◆ **TASK BRIEF**
Repeat exactly, and only, the lines below starting at the line that contains "let a := (word + i) % 8192" and ending at the line that contains "(List.range count).foldl (fun (t : State ×", inclusive of both.

◆ **Collected data entries**
-- ==== Sys2Proof/Machine/Bank.lean ====
section
/-!
DEFINITION. Port N of the vault banks (R181 to R202): handovers, queued requests, the patrol scrubber and the peek window.
-/
namespace Sys2Proof.Machine

/-- The header of a response (R208, R211): back to the requester, with the request's AGE, OWNER and TAG. -/
def Pkt.response (p : Pkt) (op status : Nat) (derr : Bool) (data : List DWord) : Pkt :=
  { dest := p.src, ep := p.sep, src := p.dest, sep := p.ep, cls := 2, age := p.age, owner := p.owner, op := op,
    len := (data.length + 3) / 4, tag := p.tag, status := status, derr := derr, addr := p.addr, wmask := 0, bmask := 0, data := data }

/-- The response of a request: READ_DATA or WRITE_DONE (R210). -/
def State.respond (s : State) (p : Pkt) (st : Status) (derr : Bool) (data : List DWord) : State :=
  s.sendPkt (p.response (if p.op = 0 then 8 else 9) st.code derr data)

/-- Words that a READ asks for: its LEN in data flits, one word when LEN is 0 (R208). -/
def Pkt.words (p : Pkt) : Nat := if p.len = 0 then 1 else 4 * p.len

/-- The register of a loan. -/
def loanReg (bank : Nat) : Nat := Reg.VLT_LOAN (bank / 256) (bank % 256)

/-- A Curator write to VLT_LOAN (R189, R190). -/
def State.loanWrite (s : State) (bank owner : Nat) (scrub : Bool) : State :=
  let r := loanReg bank
  if s.loanState bank ≠ 0 ∨ 14 ≤ owner then s.setFld r 11 1 1
  else if owner = s.loanOwner bank ∧ scrub = false then s.setFld r 11 1 0
  else
    let old := s.loanOwner bank
    let s1 := ((((s.setFld r 0 4 owner).setFld r 8 2 1).setFld r 10 1 0).setFld r 11 1 0).setFld r 12 4 old
    { s1 with vlt := { s1.vlt with scrub := if scrub then insNat bank s1.vlt.scrub else s1.vlt.scrub.filter fun b => b != bank } }

/-- A handover ends (R189): LENT, DONE, and the LOAN command completes (R474). -/
def State.loanDone (s : State) (bank : Nat) : State :=
  let r := loanReg bank
  let s1 := (s.setFld r 8 2 0).setFld r 10 1 1
  s1.answerAll (fun t b => if b.wait = .loan bank then some ⟨.ok, 0, 4, (t.reg r).toNat⟩ else none) s1.waiting

/-- The queues of a draining bank are empty (R189). -/
def State.loanDrained (s : State) (bank : Nat) : State :=
  if s.loanState bank = 1 ∧ !(s.vlt.qNoc.any fun q => q.bank == bank) then
    if s.vlt.scrub.contains bank then s.setFld (loanReg bank) 8 2 2 else s.loanDone bank
  else s

/-- All words of a scrubbing bank hold 0 (R189). -/
def State.loanScrubbed (s : State) (bank : Nat) : State :=
  if s.loanState bank = 2 then
    let s1 := s.scrubBank bank
    { s1 with vlt := { s1.vlt with scrub := s1.vlt.scrub.filter fun b => b != bank } }.loanDone bank
  else s

/-- A request packet arrives at a bank (R181, R191): queued, or refused. -/
def State.bankArrive (s : State) (bank : Nat) (p : Pkt) (credited : Bool) : State :=
  let o := p.owner.code
  match s.portNRefuses bank o (p.sep == 14) credited with
  | some st => (s.refuse bank o st).respond p st false []
  | none =>
    let q : NReq := ⟨bank, p.addr % 8192, p.words, p⟩
    { s with vlt := { s.vlt with qNoc := s.vlt.qNoc ++ [q] } }

/-- A READ_DATA of a bank that has not left it yet, so of this cycle, and that carries the word: its place in the data. -/
def Flight.carriesWord (f : Flight) (bank word : Nat) : Option Nat :=
  let p := f.pkt
  let k := (word + 8192 - p.addr % 8192) % 8192
  if p.op == 8 && f.chans.isEmpty && f.out == 0 && p.sep < 4 && p.src / 64 * 256 + 4 * (p.src % 64) + p.sep == bank && decide (k < p.data.length)
  then some k else none

/-- That packet with another value for the word. -/
def Flight.withWord (f : Flight) (bank word : Nat) (v : DWord) : Flight :=
  match f.carriesWord bank word with
  | some k => { f with pkt := { f.pkt with data := f.pkt.data.set k v } }
  | none => f

/-- An earlier read of the same word in the same cycle returns undefined data (R197): of port E, or of the NoC input. -/
def State.undefineRead (s : State) (bank word : Nat) : State :=
  let v := Config.freeWord s.freeCtr
  let s1 := { s with freeCtr := s.freeCtr + 1, noc := { s.noc with pkts := s.noc.pkts.map fun f => f.withWord bank word v } }
  if h : s.loanOwner bank < 8 then
    s1.modPart ⟨s.loanOwner bank, h⟩ fun p =>
      { p with reads := p.reads.map fun r =>
          if r.onChip && r.addr == bank * 8192 + word && r.tag == 1 && r.due == p.step + 4 then { r with data := v } else r }
  else s1

/-- The earlier reads that a write of several words meets (R197). -/
def State.undefineReads (s : State) (bank word wmask count : Nat) : State :=
  (List.range count).foldl (fun (t : State) i => if bitOf wmask i then t.undefineRead bank ((word + i) % 8192) else t) s

/-- The data of a port N read of several words, as the last release left them (R194). -/
def State.readWords (s : State) (bank word count : Nat) : List DWord :=
  (List.range count).map fun i => s.vwordN bank ((word + i) % 8192)

/-- Store the enabled words of a port N write (R197, R208). -/
def State.writeWords (s : State) (bank word bmask wmask : Nat) : List DWord → Nat → State
  | [], _ => s
  | v :: r, i =>
    let a := (word + i) % 8192
    let s1 := if bitOf wmask i then s.setVword bank a (if bmask = 255 then v else mergeBytes (s.vword bank a) v bmask) else s
    s1.writeWords bank word bmask wmask r (i + 1)

/-- The words that a write enables hold an entry of a write log (R196). -/
def State.writeLogged (s : State) (bank word : Nat) (p : Pkt) : Bool :=
  (List.range p.data.length).any fun i => bitOf p.wmask i && s.wordLogged bank ((word + i) % 8192)

/-- SECDED on the words of a port N read (R183): `ecc` is what it finds on the first, besides the marks of words in error. -/
def State.readEccs (s : State) (bank word : Nat) (ecc : Ecc) (count : Nat) : State × Bool :=
  (List.range count).foldl (fun (t : State × Bool) i =>
    let r := t.1.readEcc bank ((word + i) % 8192) 1 (if i = 0 then ecc else .good)
    (r.1, t.2 || r.2)) (s, false)

/-- A bank serves a queued request (R183, R191, R194, R196, R197); one that waited when its holder's recovery began is refused (R327). -/
def State.serveN (s : State) (q : NReq) (meet : Meet) (ecc : Ecc) : State :=
  let p := q.pkt
  let o := p.owner.code
  let holder := if s.loanState q.bank = 1 then s.fld (loanReg q.bank) 12 4 else s.loanOwner q.bank
  if s.fenced (s.loanOwner q.bank) ∧ o ≠ 13 ∧ p.sep ≠ 14 then s.respond p .retry false []
  else if o ≠ holder then (s.vltReject q.bank o false).respond p .notOwner false []
  else if p.op = 0 then
    match meetLater meet false with
    | .busy => (s.vltBusy q.bank).respond p .busy false []
    | .proceeds =>
      let r := s.readEccs q.bank q.word ecc q.count
      r.1.respond p .ok r.2 (s.readWords q.bank q.word q.count)
  else if p.derr then s.respond p .ok true []
  else if s.writeLogged q.bank q.word p then (s.vltBusy q.bank).respond p .busy false []
  else
    match meet with
    | .none => (s.writeWords q.bank q.word p.bmask p.wmask p.data 0).respond p .ok false []
    | .read =>
      let s1 := if p.bmask = 255 then s.undefineReads q.bank q.word p.wmask p.data.length else s
      (s1.vltBusy q.bank).respond p .busy false []
    | _ => (s.vltBusy q.bank).respond p .busy false []

/-- The bank belongs to a partition that is not EMPTY: the Curator does not move it (R188). -/
def State.loanHeld (s : State) (bank : Nat) : Bool :=
  if h : s.loanOwner bank < 8 then (s.part ⟨s.loanOwner bank, h⟩).state != .empty else false

/-- VLT_LOAN_WRITE (R189, R190); the Curator makes no write that would move a bank of a partition that is not EMPTY (R188). -/
def execVltLoanWrite (bank : BitVec 10) (owner : BitVec 4) (scrub : Bool) (s : State) : Host.Outcome State Fault Refusal :=
  guardUnit s (s.hasBank bank.toNat)
    (if s.loanHeld bank.toNat ∧ s.loanState bank.toNat = 0 ∧ owner.toNat < 14 then s else s.loanWrite bank.toNat owner.toNat scrub)

/-- LOAN_DRAINED (R189). -/
def execLoanDrained (bank : BitVec 10) (s : State) : Host.Outcome State Fault Refusal :=
  guardUnit s (s.hasBank bank.toNat) (s.loanDrained bank.toNat)

/-- LOAN_SCRUB_DONE (R189). -/
def execLoanScrubDone (bank : BitVec 10) (s : State) : Host.Outcome State Fault Refusal :=
  guardUnit s (s.hasBank bank.toNat) (s.loanScrubbed bank.toNat)

/-- PORT_N_ACCESS (R197): the oldest queued request of a bank, with the access it meets and what SECDED finds. -/
def execPortNAccess (bank : BitVec 10) (meet : Meet) (ecc : Ecc) (s : State) : Host.Outcome State Fault Refusal :=
  guardUnit s (s.hasBank bank.toNat)
    (match s.vlt.qNoc.find? fun q => q.bank == bank.toNat with
     | some q => State.serveN { s with vlt := { s.vlt with qNoc := s.vlt.qNoc.erase q } } q meet ecc
     | none => s)

/-- PATROL_SCRUB (R183, R184): the stored value stays; `meet` says that a port wrote the word before the write-back. -/
def execPatrolScrub (bank : BitVec 10) (word : BitVec 13) (ecc : Ecc) (meet : Bool) (s : State) : Host.Outcome State Fault Refusal :=
  guardUnit s (s.hasBank bank.toNat)
    (if s.fld Reg.VLT_SCRUB 0 1 = 0 ∨ s.loanState bank.toNat ≠ 0 ∨ meet = true then s
     else if s.isDbe bank.toNat word.toNat then s.vltDbe bank.toNat word.toNat 3
     else
       match ecc with
       | .good => s
       | .single => s.vltCorr bank.toNat
       | .double => s.vltDbe bank.toNat word.toNat 3)

/-- VAULT_BUSY_N_RELEASE (R198). -/
def execVaultBusyNRelease (s : State) : Host.Outcome State Fault Refusal :=
  .next s.releaseBusy

/-- Key of a path in the holding and capture registers (R12, R13). -/
def Path.key : Path → Nat
  | .pf0 => 0
  | .pf1 n => 1 + n.val
  | .mgmt => 9

/-- The half a path captured at its last low-half read of a 64-bit quantity (R13). -/
def State.capt (s : State) (p : Path) : Word := mget (fun _ => (0 : Word)) s.capts p.key
/-- The capture register replaced. -/
def State.setCapt (s : State) (p : Path) (w : Word) : State := { s with capts := mset (fun _ => (0 : Word)) s.capts p.key w }
/-- The half a path holds for its next high-half write (R12). -/
def State.holdReg (s : State) (p : Path) : Word := mget (fun _ => (0 : Word)) s.holds p.key
/-- The holding register replaced. -/
def State.setHold (s : State) (p : Path) (w : Word) : State := { s with holds := mset (fun _ => (0 : Word)) s.holds p.key w }

/-- A read returns a value to its master (log entry 8). -/
def State.bus (s : State) (w : Word) : State := { s with busOut := w }

/-- VLT_PEEK_STATUS of a path after a bank access (R200, R202). -/
def State.peekStatus (s : State) (p : Path) (bank : Nat) (st : Status) (dbe : Bool) : State :=
  let w : Word := BitVec.ofNat 32 (st.code + b2n dbe * 2 ^ 8 + bank % 1024 * 2 ^ 9 + 2 ^ 31)
  if p = .mgmt then { s with vlt := { s.vlt with peekMgmt := w } } else { s with vlt := { s.vlt with peekPf0 := w } }

/-- An address of the peek window that the part carries (R199, R203). -/
def State.isPeek (s : State) (a : Nat) : Bool := decide (0x2000000 ≤ a) && decide (a < 0x6000000) && s.hasBank ((a - 0x2000000) / 65536)

/-- A peek access that the bank refuses: owned by DOC or CUR, in handover, or its holder recovers (R189, R191, R327). -/
def State.peekRefuses (s : State) (bank : Nat) : Option Status :=
  let o := s.loanOwner bank
  if o = 12 ∨ o = 13 then some .notOwner
  else if s.loanState bank ≠ 0 then some .retry
  else if s.fenced o then some .retry
  else none

/-- A low-half read of the peek window (R194, R197, R200). -/
def State.peekRead (s : State) (p : Path) (addr : Nat) (meet : Meet) (ecc : Ecc) : State :=
  let x := addr - 0x2000000
  let bank := x / 65536
  let word := x % 65536 / 8
  let refuse := fun (t : State) (st : Status) => (((t.peekStatus p bank st false).setCapt p 0).bus 0)
  match s.peekRefuses bank with
  | some st => refuse s st
  | none =>
    match meetLater meet false with
    | .busy => refuse (s.vltBusy bank) .busy
    | .proceeds =>
      let v := s.vwordN bank word
      let r := s.readEcc bank word 2 ecc
      (((r.1.peekStatus p bank .ok r.2).setCapt p (BitVec.ofNat 32 (v.toNat / 2 ^ 32))).bus (BitVec.ofNat 32 v.toNat))

/-- A high-half write of the peek window commits the word (R196, R197, R200). -/
def State.peekWrite (s : State) (p : Path) (addr : Nat) (hi : Word) (meet : Meet) : State :=
  let x := addr - 0x2000000
  let bank := x / 65536
  let word := x % 65536 / 8
  let v : DWord := BitVec.ofNat 64 ((s.holdReg p).toNat + hi.toNat * 2 ^ 32)
  match s.peekRefuses bank with
  | some st => s.peekStatus p bank st false
  | none =>
    if s.wordLogged bank word then (s.vltBusy bank).peekStatus p bank .busy false
    else
      match meetLater meet true with
      | .proceeds => (s.setVword bank word v).peekStatus p bank .ok false
      | .busy =>
        let s1 := if meet = .read then s.undefineRead bank word else s
        (s1.vltBusy bank).peekStatus p bank .busy false

/-- PEEK_READ (R200): a low-half read; outside the window of the part, or in PF1, the offset is unoccupied and reads 0 (R10). -/
def execPeekRead (path : Path) (addr : Nat) (meet : Meet) (ecc : Ecc) (s : State) : Host.Outcome State Fault Refusal :=
  match path with
  | .pf1 _ => .next (s.bus 0)
  | _ => if s.isPeek addr ∧ addr % 8 = 0 then .next (s.peekRead path addr meet ecc)
         else if s.isPeek addr ∧ addr % 8 = 4 then .next (s.bus (s.capt path)) else .next (s.bus 0)

/-- PEEK_WRITE (R200): a high-half write. -/
def execPeekWrite (path : Path) (addr : Nat) (hi : Word) (meet : Meet) (s : State) : Host.Outcome State Fault Refusal :=
  match path with
  | .pf1 _ => .next s
  | _ => if s.isPeek addr ∧ addr % 8 = 4 then .next (s.peekWrite path addr hi meet) else .next s

end Sys2Proof.Machine
end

◆ **ANSWER BOX**
    let a := (word + i) % 8192
    let s1 := if bitOf wmask i then s.setVword bank a (if bmask = 255 then v else mergeBytes (s.vword bank a) v bmask) else s
    s1.writeWords bank word bmask wmask r (i + 1)

/-- The words that a write enables hold an entry of a write log (R196). -/
def State.writeLogged (s : State) (bank word : Nat) (p : Pkt) : Bool :=
  (List.range p.data.length).any fun i => bitOf p.wmask i && s.wordLogged bank ((word + i) % 8192)

/-- SECDED on the words of a port N read (R183): `ecc` is what it finds on the first, besides the marks of words in error. -/
def State.readEccs (s : State) (bank word : Nat) (ecc : Ecc) (count : Nat) : State × Bool :=
  (List.range count).foldl (fun (t : State × Bool) i =>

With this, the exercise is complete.